▶ What the task requires: Copy out all lines from the entries below in which "false" occurs.

Start of Provided data

/-- LOOP_TRIP_CLEAR (R269). -/
def execLoopTripClear (d : DieId) (val : PendMask) (s : State) : Host.Outcome State Fault Refusal :=
  onDie d s fun _ x =>
    x.clearTrips (clearable (s.hits d val.tie) F.LPC_TRIP_TRIP (bits val.bits 0 16) +
      2 ^ 16 * clearable (s.hits d val.tie) F.LPC_TRIP_TMO (bits val.bits 16 16))

/-- The outputs that a HEATER or TEC loop on output `m` makes fixed-safe (R267). -/
def Die.hotOutputs (x : Die) (m : Nat) : Nat :=
  2 ^ m ||| (if x.get (F.PWM_PAIR_CFG_MODE (m / 2)) = 2 then 2 ^ (m / 2 * 2) ||| 2 ^ (m / 2 * 2 + 1) else 0)

/-- A loop begins with no measurement before it. -/
def Die.loopFresh (x : Die) (n : Nat) : Die :=
  ((x.onLoop n (fun l => { l with prev := none, seen := none, stale := 0, stopped := false })).setBit F.LPC_RUN_MFAULT n
    false).showMfault

/-- R266: loop `n` of a kind may be enabled on output `out`. -/
def Die.loopAllowed (x : Die) (n kind out : Nat) : Bool :=
  let pmode := x.get (F.PWM_PAIR_CFG_MODE (out / 2))
  let bridge := out % 2 = 0 && pmode = 2
  !x.loopOwns out (some n) && !x.cloOwns (out / 2) && (decide (0 ≤ x.getS (F.LOOP_DLIM_DMIN n)) || bridge) &&
    (kind != 2 || bridge) && (out % 2 = 0 || pmode = 0)

/-- R266, R267: a write to LOOPn_CFG. -/
def Die.writeLoopCfg (x : Die) (n val : Nat) : Die :=
  let en := val.testBit 31
  let kind := bits val 28 3
  let act := bits val 26 2
  let src := bits val 24 2
  let sel := bits val 8 5
  let out := bits val 0 4
  let was := x.loopEn n
  let same := x.get (F.LOOP_CFG_KIND n) = kind && x.get (F.LOOP_CFG_FAULT_ACT n) = act && x.get (F.LOOP_CFG_SRC n) = src &&
    x.get (F.LOOP_CFG_CURVE n) = bits val 20 4 && x.get (F.LOOP_CFG_STALE_MAX n) = bits val 16 4 &&
    x.get (F.LOOP_CFG_SEL n) = sel && x.get (F.LOOP_CFG_OUT n) = out
  let range := kind < 3 && act < 3 && (kind = 0 || act != 0) && bits val 20 4 ≤ 8 && (src != 1 || sel ≤ 9)
  if !range || (was && !same) || (en && !was && !x.loopAllowed n kind out) then x.accErr 0x39
  else
    let y := ((((((((x.setB (F.LOOP_CFG_EN n) en).set (F.LOOP_CFG_KIND n) kind).set (F.LOOP_CFG_FAULT_ACT n) act).set
      (F.LOOP_CFG_SRC n) src).set (F.LOOP_CFG_CURVE n) (bits val 20 4)).set (F.LOOP_CFG_STALE_MAX n) (bits val 16 4)).set
      (F.LOOP_CFG_SEL n) sel).set (F.LOOP_CFG_OUT n) out)
    let y := if en && (!was || (x.loop n).stopped) then y.loopFresh n else y
    let y := if en && kind != 0 then y.addSafe (y.hotOutputs out) else y
    (y.holdShared.showLoops).showOwners

/-- LOOP_ENABLE (R266, R267): a write to LOOPn_CFG. -/
def execLoopEnable (d : DieId) (n : Fin 16) (val : Nat) (s : State) : Host.Outcome State Fault Refusal :=
  onDie d s fun _ x => x.writeLoopCfg n.val val

/-- Every loop stops (R270): its output off or SAFE, its integrator cleared; it starts later as a loop newly enabled does. -/
def Die.loopsStop (x : Die) : Die :=
  ((List.range 16).foldl (fun y n =>
    ((if y.loopEn n then y.loopRest n else y).setInteg n 0).onLoop n (fun _ => {})) x).showLoops

/-- A write to LOOPn_HOSTM makes it fresh (Table 9.1). -/
def Die.hostMeasured (x : Die) (n : Nat) : Die :=
  x.onLpc (fun l => { l with host := fillSet 0 l.host n (l.host.getD n 0 + 1) })

/-- The blade heater's loop begins (R159, R267): its output is fixed-safe. -/
def Die.bladeLoopOn (x : Die) : Die :=
  let n := x.get F.CLO_HTR_LOOP
  (((x.loopFresh n).addSafe (x.hotOutputs (x.get (F.LOOP_CFG_OUT n)))).showLoops).showOwners

/-- The blade heater's loop ends, its output off (R160). -/
def Die.bladeLoopOff (x : Die) : Die :=
  let n := x.get F.CLO_HTR_LOOP
  ((((x.loopDrive n 0).setInteg n 0).onLoop n (fun l => { l with prev := none })).showLoops).showOwners

end Sys2Proof.Machine
end

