/-- A frame tick reaches the Rake (R65): a stopped Rake discards it. -/
def Die.tickIn (x : Die) (ecc : Ecc) (now : Nat) : Die :=
  if !x.rakeRuns then x
  else if x.rake.again then x.restartRake ecc now
  else if 7 ≤ x.rake.begun then (x.passWait now).enterWord ((x.get F.SEQ_PC_PC + 1) % 256) ecc now
  else if x.rake.tick || x.rake.early then (x.count F.SEQ_TICK_ERR_MISSED).fire 135
  else if x.rakeNow.seqop = 4 then x.onRake (fun r => { r with early := true })
  else x.onRake (fun r => { r with tick := true })

/-- The frame timer ticks for the Rake: it is the source, or stands in for a lost one (R63, R64). -/
def Die.timerTicks (x : Die) : Bool := !x.on F.SEQ_SYNC_SRC || x.evRaw.getLsbD 136

/-- This unit is the master of its chain and sends FRAME_SYNC (R370). -/
def Die.sendsSync (x : Die) : Bool := x.on F.TRL_MASTER_FS_EN && x.on F.TRL_ADDR_MASTER && x.on F.SYS_IDENT_LEAD

/-- On an export part, less than 5,555,556 CONV cycles have passed since an instant (R66). -/
def Die.exportSoon (x : Die) (t : Option Nat) (now : Nat) : Bool :=
  x.on F.SEQ_LIMITS_EXPORT && (match t with | some t => decide (now < t + 27777780) | none => false)

/-- FRAME_TICK (R63, R66, R370): a master with FS_EN sends FRAME_SYNC at it. -/
def execFrameTick (d : DieId) (ecc : Ecc) (s : State) : Host.Outcome State Fault Refusal :=
  onDie d s fun env x =>
    if x.exportSoon x.rake.timerAt env.now then x
    else
    let x := x.onRake (fun r => { r with timerAt := some env.now })
    let y := if x.sendsSync then
        { x.send .frameSync with trl := { x.trl with ticks := x.trl.ticks ++ [env.now * 4 + 1000 * x.get F.TRL_TIMING_LEAD] } }
      else x
    if y.timerTicks then y.tickIn ecc env.now else y

/-- An external tick (R63 to R66): every (DIV_M1 + 1)th is used; a stopped Rake discards it, and R64 does not watch for it; an
export part does not use one too close to the previous frame start. -/
def Die.externalTick (x : Die) (ecc : Ecc) (now : Nat) : Die :=
  if !x.on F.SEQ_SYNC_SRC then x
  else if x.rake.divided < x.get F.SEQ_SYNC_DIV_M1 then x.onRake (fun r => { r with divided := r.divided + 1 })
  else
    let y := x.onRake (fun r => { r with divided := 0 })
    if !y.rakeRuns || y.exportSoon y.rake.lastFrame now then y
    else
      let y := if y.evRaw.getLsbD 136 then (y.cond 136 false).fire 137 else y
      y.tickIn ecc now

/-- The lead die's frame start arrives at the other die, over a link that is up (R19, R63, R376). -/
def Die.fedTick (x peer : Die) : Bool := !x.leads && peer.leads && peer.rake.sent && x.on F.D2D_STAT_UP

End of Provided data

▶ Answer below:
  ((x.onLoop n (fun l => { l with prev := none, seen := none, stale := 0, stopped := false })).setBit F.LPC_RUN_MFAULT n
    false).showMfault
  x.on F.SEQ_LIMITS_EXPORT && (match t with | some t => decide (now < t + 27777780) | none => false)
      let y := if y.evRaw.getLsbD 136 then (y.cond 136 false).fire 137 else y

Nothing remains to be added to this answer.